The NY Times have had a series of articles critical of the widespread use of mandatory pre-suit arbitration agreements in consumer contracts such as nursing home admissions paperwork. Arbitration clauses have proliferated over the last 10 years as companies have added them to tens of millions of contracts for things as diverse as cellphone service, credit cards and student loans. Nursing homes in particular have embraced the clauses, which are often buried in complex contracts that are difficult to navigate, especially for elderly people with dwindling mental acuity or their relatives, who can be emotionally vulnerable when admitting a parent to a home.
In their most recent installation, the Times discusses the case of Elizabeth Barrow. In September 2009, Mrs. Barrow was found dead at a local nursing home, strangled and suffocated, with a plastic shopping bag over her head. The killer, the police said, was her 97-year-old roommate. Workers at the nursing home, Brandon Woods in South Dartmouth, Mass., had months earlier described the roommate in patient files as being “at risk to harm herself or others.”
The roommate was charged with murder. The authorities did not focus on the nursing home, though. More than six years after the killing, Mrs. Barrow’s only son, Scott, is still trying to hold the nursing home accountable. “The woman had a history of problems,” Mr. Barrow said of the roommate in an interview this month. “She should not have been living in that room with my mother.” Having been blocked from court, Mr. Barrow was forced to go to arbitration. The nursing home had to turn over files that included the details about Ms. Lundquist’s past behavior.
In January 2009, court records show, workers at the nursing home reported that at times Ms. Lundquist “became jealous of her roommate, who she perceived sometimes got extra attention.”

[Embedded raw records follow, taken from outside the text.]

-- ==== Sys2Proof/Machine/Startup.lean ====
section
/-! DEFINITION. Reset, the configuration read, CONFIG_FAULT and the entry to JOINING (chapter 9). -/

namespace Sys2Proof.Machine

/-- R172, R173: every block takes its value after reset; the input pins keep their levels. -/
def resetStation (straps : Straps) (indexFault : Bool) (st : Station) : Station :=
  Station.resetWith straps indexFault st.edge.pin st.scan.frame

/-- R172: the supply is below its range. Reset holds the station and every output is released; the straps last sampled are
kept until the release samples them anew (log 7). -/
def supplyLow (st : Station) : Station :=
  let held := resetStation ⟨st.start.index, st.start.outlet⟩ false st
  { held with heldInReset := true, start := { held.start with readPos := none } }

/-- R180: entry to CONFIG_FAULT. -/
def enterConfigFault (reason : FaultReason) (st : Station) : Station :=
  raiseCause .configFault
    { st with
      start := { st.start with node := .configFault, fault := some reason, readPos := none, checkWord := none }
      position := { st.position with pulsesOwed := 0, triggerLine := .idle } }

/-- R175, R178, R179: the header of 7 bytes has been read. -/
def headerRead (header : List Byte) (st : Station) : Station :=
  if st.start.node = .loading ∧ st.start.readPos = some 0 then
    match headerFault header with
    | some reason => enterConfigFault (if st.line.indexFault then .duplicateIndex else reason) st
    | none => { st with start := { st.start with readPos := some 7, checkWord := some (wordAt header 5) } }
  else st

/-- R39: at entry to JOINING presence held means BLANKED with no start of absence. -/
def watchBand (st : Station) : Station :=
  if st.presenceHeld then { st with edge := { st.edge with state := .blanked, absence := none } } else st

/-- R178, R181: the loaded configuration is handed to the blocks. -/
def enterJoining (bytes : List Byte) (st : Station) : Station :=
  let loc := readLocal bytes
  let loaded : Station :=
    { st with
      start := { st.start with
        node := .joining, readPos := none, checkWord := none, config := some ⟨readShared bytes, loc⟩,
        digest := some (digest32 (bytes.take Config.sharedLength)) }
      position := { st.position with triggerPos := st.position.highWater, triggerLine := .mark }
      line := { st.line with quiet := 0 }
      port := { st.port with enable := Causes.ofMask loc.enableMask, watermark := loc.watermark }.levelResultReady }
  raiseRoll (watchBand loaded)

/-- R178, R179: the sections have been read and select is released. -/
def readEnd (sections : List Byte) (st : Station) : Station :=
  if st.start.node = .loading ∧ st.start.readPos = some 7 then
    if st.line.indexFault then enterConfigFault .duplicateIndex st
    else match sectionsFault (st.start.checkWord.getD 0) sections with
      | some reason => enterConfigFault reason st
      | none => enterJoining (sectionBytes sections) st
  else st

/-- R172: the release of power-on reset. -/
def execPowerOnReset (straps : Straps) (s : State) : Host.Outcome State Fault Refusal :=
  always s (resetStation straps false)

/-- R172: the release of the RESET pin; a low pin changes nothing while the supply holds the station. -/
def execResetPin (straps : Straps) (s : State) : Host.Outcome State Fault Refusal :=
  live s (resetStation straps false)

def execSupplyBelowRange (s : State) : Host.Outcome State Fault Refusal := always s supplyLow

def execConfigHeaderRead (header : List Byte) (s : State) : Host.Outcome State Fault Refusal := live s (headerRead header)

def execConfigReadEnd (sections : List Byte) (s : State) : Host.Outcome State Fault Refusal := live s (readEnd sections)

end Sys2Proof.Machine
end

Her agitation, the records show, grew when Mrs. Barrow had visitors. Ms. Lundquist also accused Mrs. Barrow of having “too many flowers and of taking her belongings,” according to records made by workers at the home just a month before the death.
Mr. Barrow was barred from taking Brandon Woods to court in 2010 because his mother’s contract with the nursing home contained a clause that forced any dispute, even one over wrongful death, into private arbitration. His legal team discovered that the arbitration firm running the hearing had previously handled more than 400 arbitrations for the law firm representing the nursing home company. The arbitrator ultimately ruled in the nursing home’s favor but provided no explanation. His ruling consisted of a single check mark, indicating that Brandon Woods had not been negligent in its care of Mrs. Barrow.
He has been trying ever since to get back to court, and next month he will finally get that chance. A Massachusetts state court is scheduled to hear Mr. Barrow’s case against the home, which has evolved into much more than a lawsuit about one woman’s death. It has become a crucial test of a legal strategy to prevent nursing homes across the country from requiring their residents to go to arbitration, where there is no judge or jury and the proceedings are hidden from public scrutiny.
State regulators and consumer advocates are concerned of the secretive nature of arbitration which obscures patterns of wrongdoing. Recently, officials in 16 states and the District of Columbia urged the federal government to deny Medicaid and Medicare money to nursing homes that use the clauses. Between 2010 and 2014, hundreds of cases of elder abuse, neglect and wrongful death ended up in arbitration, according to an examination by The New York Times of 25,000 arbitration records and interviews with arbitrators, judges and plaintiffs.
Judges have consistently upheld the clauses regardless of whether the people signing them understood that they were giving up their constitutional right to a jury trial. Mr. Barrow’s case is pivotal because, with the help of his lawyers, he has overcome an arbitration clause by using the fundamentals of contract law to fight back.
As is often the case when elderly people are admitted to nursing homes, Mr. Barrow signed the admissions paperwork containing the arbitration clause on his mother’s behalf. Although his mother had designated Mr. Barrow as her health care proxy — someone who was authorized to make decisions about her medical treatment — his lawyers argued that he did not have the authority to bind his mother to arbitration. In 2014, a judge ruled in his favor.
Appeals courts across the country have been throwing out arbitration agreements signed by family members of nursing home residents. For years, judges hearing elder-abuse cases rejected arguments that arbitration clauses in nursing home contracts were patently unfair because they were signed by people who did not understand them or perhaps even realize they existed.
“Any normal human being would say that these contracts don’t pass the smell test. But the courts don’t accept this,” said Martin S. Kardon, a plaintiff’s lawyer in Philadelphia with a focus on nursing home cases.